PDF(Pubmed)
Abstract:
Lipodystrophies are characterized by complete or selective loss of adipose tissue and can be acquired or inherited. Familial partial lipodystrophy (FPLD) is a hereditary lipodystrophy commonly caused by mutations in the LMNA gene. Herein, we report two cases of FPLD associated with podocytopathies. Patient 1 was diagnosed with FPLD associated with the heterozygous p.Arg482Trp variant in LMNA and had normal glucose tolerance and hyperinsulinemia. During follow-up, she developed nephroticrange proteinuria. Renal biopsy was consistent with minimal change disease. Patient 2 was diagnosed with FPLD associated with a de novo heterozygous p.Arg349Trp variant in LMNA. Microalbuminuria progressed to macroalbuminuria within 6 years and tonephrotic range proteinuria in the last year. He remained without diabetes and with hyperinsulinemia. Renal biopsy revealed focal segmental glomerulosclerosis not otherwise specified. This report provides further evidence of variable features of lipodystrophy associated with LMNA variants and the importance of long-term follow-up with evaluation of kidney dysfunction.
摘要:
脂肪营养不良的特征在于脂肪组织的完全或选择性损失,并且可以是获得性或遗传性的。家族性部分脂肪营养不良(FPLD)是一种遗传性脂肪营养不良,通常由LMNA基因突变引起。在这里,我们报告了2例与足细胞病相关的FPLD。

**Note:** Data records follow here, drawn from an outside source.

/-- GATH and SCAT at issue (R320): the list's alignment, its count, and its place in the core area. -/
def issueGather (s : State) (e : Env) (scatter : Bool) : Verdict :=
  let x := (e.p.s e.f.b.toNat).toNat
  let list := bitsOf x 31 0
  let k := bitsOf x 63 32
  if e.act = 0 then issueIdle s e
  else if 65536 < k then illegal subField
  else if list % 4 ≠ 0 then faulting .align 3 (BitVec.ofNat 64 list)
  else
    match sideRange s e.t e.c .core list (4 * k) with
    | some fi => .trap fi
    | none =>
      if k = 0 then issueIdle s e
      else issueCopy s e (.gather scatter (lowLevel e.f) (highLevel e.f) (sideAddr e e.f.d) (sideAddr e e.f.a) (elemBytes e.f.bmod.toNat) list k)
        false true []

/-- GATH. -/
def execGath (f : Fields) (s : State) : Host.Outcome State Fault Refusal := issue (.gath f) s fun e s => issueGather s e false
/-- SCAT. -/
def execScat (f : Fields) (s : State) : Host.Outcome State Fault Refusal := issue (.scat f) s fun e s => issueGather s e true

/-! ## Moving bytes -/

/-- The bytes of a global side cut at the ends of sectors: each piece's VA and length (R291). -/
def sectorPieces : Nat → Nat → Nat → List (Nat × Nat)
  | 0, _, _ => []
  | fuel + 1, va, n =>
    if n = 0 then []
    else
      let k := min n (48 - va % 48)
      (va, k) :: sectorPieces fuel (va + k) (n - k)

/-- The pieces of `n` bytes from `va`. -/
def piecesOf (va n : Nat) : List (Nat × Nat) := sectorPieces (n / 48 + 2) va n

/-- The first byte range of a side that cannot be accessed, with what it meets. -/
def sideBad (s : State) (t : Team) (c : Context) (wave lane : Nat) (lev : Level) (a : Int) (n : Nat) (k : AccKind) : Option (Int × Nat × AccRes) :=
  if n = 0 then none
  else if lev = .g then
    match rangeFault a n with
    | some (code, sub) => some (a, n, .fault code sub)
    | none =>
      (piecesOf a.toNat n).findSome? fun (p : Nat × Nat) =>
        match accessFrom s c (seatOf t) p.1 p.2 0 p.2 k with
        | .ok _ _ => none
        | r => some (p.1, p.2, r)
  else
    match levelBytes s t wave lane lev a n with
    | .error (code, sub, o) => some (o, 1, .fault code sub)
    | .ok ps => if k = .load && scrPoisoned s ps then some (a + scrFirstPoison s ps, 1, .fault .poison 2) else none

/-- The fault of a side is set down for the operation: with KIND 3 or 4 in a fault record (R294). -/
def failSide (s : State) (o : Op) (t : Team) (c : Context) (kind : Nat) (lev : Level) (bad : Int × Nat × AccRes) : State :=
  if lev = .g then failAccess s o t c kind (accOf 0 .g bad.1 bad.2.1 0 0) bad.1 bad.2.2
  else
    match bad.2.2 with
    | .fault code sub => markFault s o 0 ⟨code, sub, BitVec.ofInt 64 bad.1⟩
    | _ => s

/-- The bytes of a side. -/
def sideBytes (s : State) (o : Op) (w : Wave) (t : Team) (c : Context) (lane : Nat) (lev : Level) (a : Int) (n : Nat) : List Byte :=
  if lev = .g then
    (piecesOf a.toNat n).flatMap fun (p : Nat × Nat) =>
      match accessFrom s c (seatOf t) p.1 p.2 0 p.2 .load with
      | .ok pa pte => (upto p.2).map fun i => loadByte s o w t (accOf lane .g p.1 p.2 0 0) (p.1 + i) (pa + i) (isNormal pte (pa / 49152))
      | _ => List.replicate p.2 0
  else
    match levelBytes s t o.wave lane lev a n with
    | .ok ps => ps.map (scrGet s)
    | .error _ => List.replicate n 0

/-- The loads of a global side take their copies and note their translations (R79, R207). -/
def sideTouched (s : State) (t : Team) (c : Context) (lev : Level) (a : Int) (n : Nat) : State :=
  if lev ≠ .g then s
  else
    (piecesOf a.toNat n).foldl (fun (s : State) (p : Nat × Nat) =>
      match accessFrom s c (seatOf t) p.1 p.2 0 p.2 .load with
      | .ok pa pte => grantCopies (noteAccess s c (seatOf t) p.1 pa pte .load) c t.die t.core p.1 pa pte
      | _ => s) s

/-- One piece of a global side written: into the version inside a task, at its home otherwise, and into the snapshot of a DET sweep
(R89, R90, R316). -/
def putPiece (s : State) (o : Op) (t : Team) (c : Context) (pa pte va : Nat) (bs : List Byte) : State :=
  if o.inTask then enterVersion s o.tid o.wave pa (homeDie c (va / 49152)) bs
  else
    let (s1, tt) := storeHome (noteLine s c va pa pte true) o.id none (isNormal pte (pa / 49152)) pa bs
    let s2 := updOp s1 o.id fun o => { o with last := max o.last tt }
    if isDet s t then updSweep s2 t.sweep fun w => { w with snap := putBytes w.snap pa bs } else s2

/-- The bytes of a side written, piece by piece; a piece that would overflow the task's version stops the operation (R181). -/
def putSide (s : State) (o : Op) (t : Team) (c : Context) (lane : Nat) (lev : Level) (a : Int) (bs : List Byte) : State × Bool :=
  if lev = .g then
    ((piecesOf a.toNat bs.length).foldl (fun (acc : (State × Bool) × List Byte) (p : Nat × Nat) =>
      let s : State := acc.1.1
      if acc.1.2 then acc
      else
        match accessFrom s c (seatOf t) p.1 p.2 0 p.2 .store with
        | .ok pa pte =>
          let s0 := noteAccess s c (seatOf t) p.1 pa pte .store
          let task := if o.inTask then (findWave s0 o.tid o.wave).bind (·.task) else none
          match task.bind fun k => overflowSub s0 k pa p.2 (homeDie c (p.1 / 49152)) with
          | some sub => ((markFault s0 o 0 (overflowFault c p.1 sub), true), acc.2)
          | none => ((putPiece s0 o t c pa pte p.1 (acc.2.take p.2), false), acc.2.drop p.2)
        | _ => ((s, false), acc.2.drop p.2)) ((s, false), bs)).1
  else
    match levelBytes s t o.wave lane lev a bs.length with
    | .ok ps => (updOp (scrPuts s ps bs) o.id fun o => { o with last := max o.last s.now }, false)
    | .error _ => (s, false)

/-- The operation has moved its bytes; one that wrote nothing to global memory owes nothing to its task. -/
def noteMoved (s : State) (id : Nat) (glob : Bool) : State :=
  updOp s id fun o =>
    { o with phase := .started, inTask := o.inTask && glob, accs := o.accs.map fun x => { x with done := true, fault := none } }

/-- The lane whose slice an operation means. -/
def sliceLane (o : Op) : Nat := match o.accs with | x :: _ => x.data | [] => 0

/-- How far a side goes on within one sector. -/
def sectorRoom (lev : Level) (a : Int) (n : Nat) : Nat := if lev = .g then 48 - a.toNat % 48 else n

/-- A part cut where a global side of it crosses a sector: each piece lies in one sector on each side (R86, R291). -/
def cutPart (dl sl : Level) : Nat → Part → List Part
  | 0, _ => []
  | fuel + 1, p =>
    if p.n = 0 then []
    else
      let k := min p.n (min (sectorRoom dl p.dst p.n) (sectorRoom sl p.src p.n))
      ⟨p.dst, p.src, k⟩ :: cutPart dl sl fuel ⟨p.dst + k, p.src + k, p.n - k⟩

/-- The pieces of an operation, numbered. -/
def pieces (dl sl : Level) (ps : List Part) : List (Part × Nat) :=
  (ps.flatMap fun p => cutPart dl sl (2 * (p.n / 48 + 2)) p).zipIdx

/-- What stands in the operation for piece `i` once it has moved. -/
def movedAcc (i : Nat) : Access := { accOf (32 + i) .g 0 0 0 0 with done := true }

/-- A piece has moved already: it is not moved again (R294). -/
def hasMoved (o : Op) (i : Nat) : Bool := o.accs.any fun x => x.lane == 32 + i

/-- Some piece of the operation has moved: it runs to completion under a save (R299). -/
def hasBegun (o : Op) : Bool := o.accs.any fun x => decide (32 ≤ x.lane)

/-- What keeps a piece from moving: KIND 3 for its source or 4 for its destination (R294), and the access that fails. -/
def pieceBad (s : State) (o : Op) (t : Team) (c : Context) (lane : Nat) (dl sl : Level) (p : Part) :
    Option (Nat × Level × Int × Nat × AccRes) :=
  match sideBad s t c o.wave lane sl p.src p.n .load with
  | some b => some (3, sl, b)
  | none => (sideBad s t c o.wave lane dl p.dst p.n .store).map fun b => (4, dl, b)

/-- Bytes with the addresses they go to, joined where one destination follows on another. -/
def joinRuns : List (Int × List Byte) → List (Int × List Byte)
  | [] => []
  | (a, bs) :: r =>
    match joinRuns r with
    | [] => [(a, bs)]
    | (b, cs) :: q => if a + bs.length = b then (a, bs ++ cs) :: q else (a, bs) :: (b, cs) :: q

/-- The pieces of a scatter that may move now: none overtakes an earlier element on a byte they share, since the later in the list wins
(R295). -/
def inListOrder : List (Part × Nat) → List ((Part × Nat) × Bool) → List (Part × Nat)
  | _, [] => []
  | held, (q, bad) :: r =>
    if bad || held.any fun h => decide (h.1.dst < q.1.dst + q.1.n) && decide (q.1.dst < h.1.dst + h.1.n) then inListOrder (held ++ [q]) r
    else q :: inListOrder held r

/-- The pieces that move in this step: those that nothing keeps, as many as the step has, which may be none (R330, log entry 11). -/
def movable (s : State) (ordered : Bool) (left : List ((Part × Nat) × Option (Nat × Level × Int × Nat × AccRes))) : List (Part × Nat) :=
  let free := if ordered then inListOrder [] (left.map fun q => (q.1, q.2.isSome)) else (left.filter fun q => q.2.isNone).map (·.1)
  match s.inputs.pieces with
  | none => free
  | some n => free.take n

/-- Pieces that can move do so, all sources of a step read before any destination is written (R293, log entry 11); the first that
cannot gives the operation its fault, and the rest stay for a replay or a later step (R294). -/
def moveParts (s : State) (o : Op) (ordered : Bool) (dl sl : Level) (ps : List Part) : State :=
  match opEnv s o with
  | none => s
  | some (w, t, c) =>
    let lane := sliceLane o
    let left := ((pieces dl sl ps).filter fun q => !hasMoved o q.2).map fun q => (q, pieceBad s o t c lane dl sl q.1)
    let go := movable s ordered left
    let data := joinRuns (go.map fun q => (q.1.dst, sideBytes s o w t c lane sl q.1.src q.1.n))
    let s1 := go.foldl (fun (s : State) q => sideTouched s t c sl q.1.src q.1.n) s
    let r := data.foldl (fun (acc : State × Bool) q => if acc.2 then acc else putSide acc.1 o t c lane dl q.1 q.2) (s1, false)
    let moved := updOp r.1 o.id fun o => { o with accs := o.accs ++ go.map fun q => movedAcc q.2 }
    if r.2 then r.1
    else if go.length = left.length then noteMoved r.1 o.id (dl == .g)
    else
      match left.findSome? (·.2) with
      | none => moved
      | some (kind, lev, bad) => failSide moved o t c kind lev bad

/-- The indices in a list of the core area (R320). -/
def listIndices (s : State) (t : Team) (wave list k : Nat) : List Nat :=
  (upto k).map fun j =>
    match levelBytes s t wave 0 .core (list + 4 * j : Nat) 4 with
    | .ok ps => leNat (ps.map (scrGet s))
    | .error _ => 0

/-- The list of a gather or scatter is not read yet, and an earlier STS of its wave to it has not been performed (R84, R320). -/
def listWaits (s : State) (o : Op) : Bool :=
  match o.kind, findTeam s o.tid with
  | .gather _ _ _ _ _ _ list k, some t =>
    o.kept.isEmpty && (waveOps s o.tid o.wave).any fun p =>
      p.kind == .scratchStore && comesBefore p o && p.phase != .complete && p.accs.any fun y =>
        !y.done && !passedOver s o p y && !detHolds t p y.lane && meets s t o.wave false (accOf 0 .core list (4 * k) 0 0) y
  | _, _ => false

/-- The parts of a gather or a scatter. -/
def gatherParts (scatter : Bool) (dst src : Int) (e : Nat) (xs : List Nat) : List Part :=
  xs.zipIdx.map fun q =>
    if scatter then ⟨dst + q.1 * e, src + q.2 * e, e⟩ else ⟨dst + q.2 * e, src + q.1 * e, e⟩

/-- A gather or scatter: its list is read once, at the start, and the ranges of all elements are checked before any byte moves (R320). -/
def moveGather (s : State) (o : Op) (scatter : Bool) (dl sl : Level) (dst src : Int) (e list k : Nat) : State :=
  match opEnv s o with
  | none => s
  | some (_, t, c) =>
    let xs := if o.kept.isEmpty then listIndices s t o.wave list k else o.kept
    let ps := gatherParts scatter dst src e xs
    let s1 := updOp s o.id fun o => { o with kept := xs }
    match lowestFault (ps.flatMap fun p => (sideRange s t c dl p.dst p.n).toList ++ (sideRange s t c sl p.src p.n).toList) with
    | some fi => markFault s1 o 0 fi
    | none => moveParts s1 o scatter dl sl ps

患者1被诊断患有与LMNA中的杂合子p.Arg482Trp变体相关的FPLD,并且具有正常的葡萄糖耐量和高胰岛素血症。随访期间,她出现了肾病性蛋白尿。肾活检与微小病变一致。患者2被诊断患有与LMNA中的从头杂合p.Arg349Trp变体相关的FPLD。微量白蛋白尿在6年内发展为大量白蛋白尿,并在去年发展为透生性蛋白尿。他没有糖尿病和高胰岛素血症。肾活检显示局灶性节段肾小球硬化,未另作说明。该报告提供了与LMNA变异相关的脂肪营养不良的可变特征的进一步证据,以及评估肾功能不全的长期随访的重要性。